[PROBLEM DETAILS] Can the data below be echoed back word for word?

(Records from a dataset)
┌──
-- ==== Sys2Proof/Machine/Checksum.lean ====
section
/-! DEFINITION. The checksum engine (40_checksum.md R59 to R63): `update`, `digest`, CRC_UPDATE and CRC_DIGEST. -/

namespace Sys2Proof.Machine

/-- One of the eight iterations of R59: shift left within 8 bits, and XOR with 0xD5 if the high bit was set. -/
def crcShift (a : Byte) : Byte := if a.msb then (a <<< 1) ^^^ Config.crcPoly else a <<< 1

/-- `f` applied `n` times. -/
def iterate {α : Type} (f : α → α) : Nat → α → α
  | 0, a => a
  | n + 1, a => iterate f n (f a)

/-- `update(acc, b)` (R59). -/
def update (acc b : Byte) : Byte := iterate crcShift 8 (acc ^^^ b)

/-- `digest(s)` (R61): folds the bytes in order from accumulator 0. -/
def digest (bytes : List Byte) : Byte := bytes.foldl update Config.crcInit

/-- CRC_UPDATE (R60). -/
def execCrcUpdate (acc data : BitVec 8) (s : State) : Result :=
  operate 0 (fun s => s.respond (crcResponse (update acc data))) s

/-- CRC_DIGEST after the decode checks (R62). -/
def digestBlock (len : Nat) (s : State) : State :=
  if Config.frameMax < len then s.raiseFault .lenOutOfRange
  else s.respond (crcResponse (digest (s.inRange 0 len)))

/-- CRC_DIGEST (R62). -/
def execCrcDigest (len : BitVec 8) (s : State) : Result := operate len.toNat (digestBlock len.toNat) s

end Sys2Proof.Machine
end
└──
[EXPECTED OUTPUT]
-- ==== Sys2Proof/Machine/Checksum.lean ====
section
/-! DEFINITION. The checksum engine (40_checksum.md R59 to R63): `update`, `digest`, CRC_UPDATE and CRC_DIGEST. -/

namespace Sys2Proof.Machine

/-- One of the eight iterations of R59: shift left within 8 bits, and XOR with 0xD5 if the high bit was set. -/
def crcShift (a : Byte) : Byte := if a.msb then (a <<< 1) ^^^ Config.crcPoly else a <<< 1

/-- `f` applied `n` times. -/
def iterate {α : Type} (f : α → α) : Nat → α → α
  | 0, a => a
  | n + 1, a => iterate f n (f a)

/-- `update(acc, b)` (R59). -/
def update (acc b : Byte) : Byte := iterate crcShift 8 (acc ^^^ b)

/-- `digest(s)` (R61): folds the bytes in order from accumulator 0. -/
def digest (bytes : List Byte) : Byte := bytes.foldl update Config.crcInit

/-- CRC_UPDATE (R60). -/
def execCrcUpdate (acc data : BitVec 8) (s : State) : Result :=
  operate 0 (fun s => s.respond (crcResponse (update acc data))) s

/-- CRC_DIGEST after the decode checks (R62). -/
def digestBlock (len : Nat) (s : State) : State :=
  if Config.frameMax < len then s.raiseFault .lenOutOfRange
  else s.respond (crcResponse (digest (s.inRange 0 len)))

/-- CRC_DIGEST (R62). -/
def execCrcDigest (len : BitVec 8) (s : State) : Result := operate len.toNat (digestBlock len.toNat) s

end Sys2Proof.Machine
end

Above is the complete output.